++++ MATERIALS PROVIDED ++++
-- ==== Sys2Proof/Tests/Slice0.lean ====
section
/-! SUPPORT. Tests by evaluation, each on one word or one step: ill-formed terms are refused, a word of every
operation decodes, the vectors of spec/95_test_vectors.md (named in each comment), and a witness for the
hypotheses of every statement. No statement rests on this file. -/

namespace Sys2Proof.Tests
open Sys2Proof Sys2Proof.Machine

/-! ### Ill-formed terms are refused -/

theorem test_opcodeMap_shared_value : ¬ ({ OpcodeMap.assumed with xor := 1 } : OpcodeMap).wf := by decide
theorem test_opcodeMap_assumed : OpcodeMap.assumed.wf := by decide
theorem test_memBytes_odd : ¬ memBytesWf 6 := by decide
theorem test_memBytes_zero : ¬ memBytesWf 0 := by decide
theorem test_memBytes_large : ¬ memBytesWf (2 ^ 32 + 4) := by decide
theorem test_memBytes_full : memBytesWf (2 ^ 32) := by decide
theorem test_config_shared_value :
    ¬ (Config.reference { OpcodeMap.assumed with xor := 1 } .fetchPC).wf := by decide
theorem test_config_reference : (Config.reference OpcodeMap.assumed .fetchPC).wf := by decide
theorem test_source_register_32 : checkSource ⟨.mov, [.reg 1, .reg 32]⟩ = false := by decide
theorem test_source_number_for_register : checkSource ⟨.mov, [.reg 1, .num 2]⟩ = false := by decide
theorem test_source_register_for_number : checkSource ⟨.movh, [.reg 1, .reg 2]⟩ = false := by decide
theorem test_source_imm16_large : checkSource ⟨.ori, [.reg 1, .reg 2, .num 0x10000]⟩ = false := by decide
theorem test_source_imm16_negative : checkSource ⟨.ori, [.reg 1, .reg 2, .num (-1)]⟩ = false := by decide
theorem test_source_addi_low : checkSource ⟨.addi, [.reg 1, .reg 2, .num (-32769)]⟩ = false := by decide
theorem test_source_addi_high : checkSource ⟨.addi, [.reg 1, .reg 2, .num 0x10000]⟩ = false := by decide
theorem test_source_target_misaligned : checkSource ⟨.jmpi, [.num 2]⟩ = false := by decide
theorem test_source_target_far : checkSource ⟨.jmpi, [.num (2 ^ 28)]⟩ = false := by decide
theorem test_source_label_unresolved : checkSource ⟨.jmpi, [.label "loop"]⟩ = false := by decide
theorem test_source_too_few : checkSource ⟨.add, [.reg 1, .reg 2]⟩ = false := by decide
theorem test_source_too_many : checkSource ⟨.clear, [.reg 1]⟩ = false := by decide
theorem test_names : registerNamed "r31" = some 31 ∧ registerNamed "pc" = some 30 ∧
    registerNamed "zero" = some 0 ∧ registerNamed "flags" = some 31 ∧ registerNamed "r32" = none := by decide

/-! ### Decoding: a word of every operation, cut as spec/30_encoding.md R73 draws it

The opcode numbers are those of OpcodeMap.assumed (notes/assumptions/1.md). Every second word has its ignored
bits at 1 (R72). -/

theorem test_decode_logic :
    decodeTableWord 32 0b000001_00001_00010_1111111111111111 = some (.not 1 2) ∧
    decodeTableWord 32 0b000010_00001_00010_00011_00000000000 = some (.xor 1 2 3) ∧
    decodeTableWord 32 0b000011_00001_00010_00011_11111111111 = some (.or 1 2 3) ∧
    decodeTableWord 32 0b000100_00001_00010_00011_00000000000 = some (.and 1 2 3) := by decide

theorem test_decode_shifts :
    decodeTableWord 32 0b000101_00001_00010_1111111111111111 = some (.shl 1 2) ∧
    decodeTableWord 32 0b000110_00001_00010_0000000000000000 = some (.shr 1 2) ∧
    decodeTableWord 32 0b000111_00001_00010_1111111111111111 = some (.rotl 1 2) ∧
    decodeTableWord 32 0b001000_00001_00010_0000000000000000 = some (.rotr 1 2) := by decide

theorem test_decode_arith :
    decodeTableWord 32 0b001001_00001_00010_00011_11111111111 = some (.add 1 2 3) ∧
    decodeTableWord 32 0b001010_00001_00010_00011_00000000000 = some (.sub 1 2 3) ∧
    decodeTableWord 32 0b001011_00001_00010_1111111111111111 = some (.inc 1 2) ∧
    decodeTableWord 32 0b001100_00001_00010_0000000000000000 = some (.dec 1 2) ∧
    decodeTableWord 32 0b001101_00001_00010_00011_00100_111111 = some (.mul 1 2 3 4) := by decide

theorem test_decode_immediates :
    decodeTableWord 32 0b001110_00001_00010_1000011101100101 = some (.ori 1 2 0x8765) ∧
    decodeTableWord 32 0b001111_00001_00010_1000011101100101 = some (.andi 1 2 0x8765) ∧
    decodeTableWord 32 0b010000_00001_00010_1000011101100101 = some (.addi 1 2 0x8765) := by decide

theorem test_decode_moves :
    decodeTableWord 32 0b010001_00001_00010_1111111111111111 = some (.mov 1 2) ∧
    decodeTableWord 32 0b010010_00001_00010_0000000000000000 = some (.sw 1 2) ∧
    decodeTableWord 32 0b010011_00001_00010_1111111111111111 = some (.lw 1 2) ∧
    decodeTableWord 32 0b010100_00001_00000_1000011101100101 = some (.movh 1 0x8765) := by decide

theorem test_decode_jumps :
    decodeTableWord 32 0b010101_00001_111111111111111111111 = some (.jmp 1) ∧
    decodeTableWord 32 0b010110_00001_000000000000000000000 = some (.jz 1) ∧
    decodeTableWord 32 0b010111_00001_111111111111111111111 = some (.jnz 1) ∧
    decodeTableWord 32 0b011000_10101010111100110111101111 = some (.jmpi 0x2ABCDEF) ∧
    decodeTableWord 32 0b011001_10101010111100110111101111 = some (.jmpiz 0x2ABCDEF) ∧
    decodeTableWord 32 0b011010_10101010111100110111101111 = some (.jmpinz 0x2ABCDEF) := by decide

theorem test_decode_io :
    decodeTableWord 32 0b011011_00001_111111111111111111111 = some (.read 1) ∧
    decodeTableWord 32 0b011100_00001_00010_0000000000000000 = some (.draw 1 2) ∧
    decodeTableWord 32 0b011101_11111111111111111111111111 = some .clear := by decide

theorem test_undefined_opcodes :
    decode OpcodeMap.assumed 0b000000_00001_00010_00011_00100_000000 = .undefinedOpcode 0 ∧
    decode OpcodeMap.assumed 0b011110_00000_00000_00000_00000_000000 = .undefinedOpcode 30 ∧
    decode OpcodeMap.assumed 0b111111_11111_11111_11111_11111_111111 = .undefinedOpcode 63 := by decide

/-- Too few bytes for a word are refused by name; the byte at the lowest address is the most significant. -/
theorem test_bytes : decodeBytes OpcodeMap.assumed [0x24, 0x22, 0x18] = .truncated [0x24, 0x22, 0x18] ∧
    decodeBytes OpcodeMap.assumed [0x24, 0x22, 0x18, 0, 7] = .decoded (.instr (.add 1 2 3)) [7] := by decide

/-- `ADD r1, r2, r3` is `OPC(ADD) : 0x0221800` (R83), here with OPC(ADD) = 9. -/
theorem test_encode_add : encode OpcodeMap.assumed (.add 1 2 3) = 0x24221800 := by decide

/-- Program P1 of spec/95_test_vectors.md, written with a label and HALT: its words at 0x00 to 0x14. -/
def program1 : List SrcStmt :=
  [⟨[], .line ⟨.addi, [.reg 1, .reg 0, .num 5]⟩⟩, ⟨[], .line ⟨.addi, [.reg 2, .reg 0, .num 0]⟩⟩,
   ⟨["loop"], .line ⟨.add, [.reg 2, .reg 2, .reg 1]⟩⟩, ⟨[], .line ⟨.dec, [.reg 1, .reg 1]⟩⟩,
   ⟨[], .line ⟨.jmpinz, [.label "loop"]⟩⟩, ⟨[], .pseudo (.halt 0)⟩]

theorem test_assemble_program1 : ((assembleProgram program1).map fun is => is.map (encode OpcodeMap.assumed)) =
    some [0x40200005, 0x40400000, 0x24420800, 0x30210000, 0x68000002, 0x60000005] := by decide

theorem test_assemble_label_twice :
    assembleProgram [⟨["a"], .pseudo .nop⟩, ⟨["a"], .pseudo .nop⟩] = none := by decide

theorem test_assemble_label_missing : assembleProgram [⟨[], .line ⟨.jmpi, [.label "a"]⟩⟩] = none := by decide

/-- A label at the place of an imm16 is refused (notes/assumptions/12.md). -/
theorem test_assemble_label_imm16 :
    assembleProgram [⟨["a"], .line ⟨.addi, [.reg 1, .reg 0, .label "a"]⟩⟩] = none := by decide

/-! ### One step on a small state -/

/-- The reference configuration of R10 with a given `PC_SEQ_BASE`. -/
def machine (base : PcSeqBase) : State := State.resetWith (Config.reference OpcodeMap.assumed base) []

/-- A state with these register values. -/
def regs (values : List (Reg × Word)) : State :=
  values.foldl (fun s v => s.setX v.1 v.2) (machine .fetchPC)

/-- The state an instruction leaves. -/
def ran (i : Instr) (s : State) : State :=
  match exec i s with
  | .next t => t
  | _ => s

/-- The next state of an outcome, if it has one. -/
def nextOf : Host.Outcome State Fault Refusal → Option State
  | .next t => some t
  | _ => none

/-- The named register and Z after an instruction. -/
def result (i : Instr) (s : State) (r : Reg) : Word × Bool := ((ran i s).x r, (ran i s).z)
++++
**EXERCISE AIM**
If a line above holds the string "assumptions", copy it out.

**EXERCISE OUTPUT**
The opcode numbers are those of OpcodeMap.assumed (notes/assumptions/1.md). Every second word has its ignored
/-- A label at the place of an imm16 is refused (notes/assumptions/12.md). -/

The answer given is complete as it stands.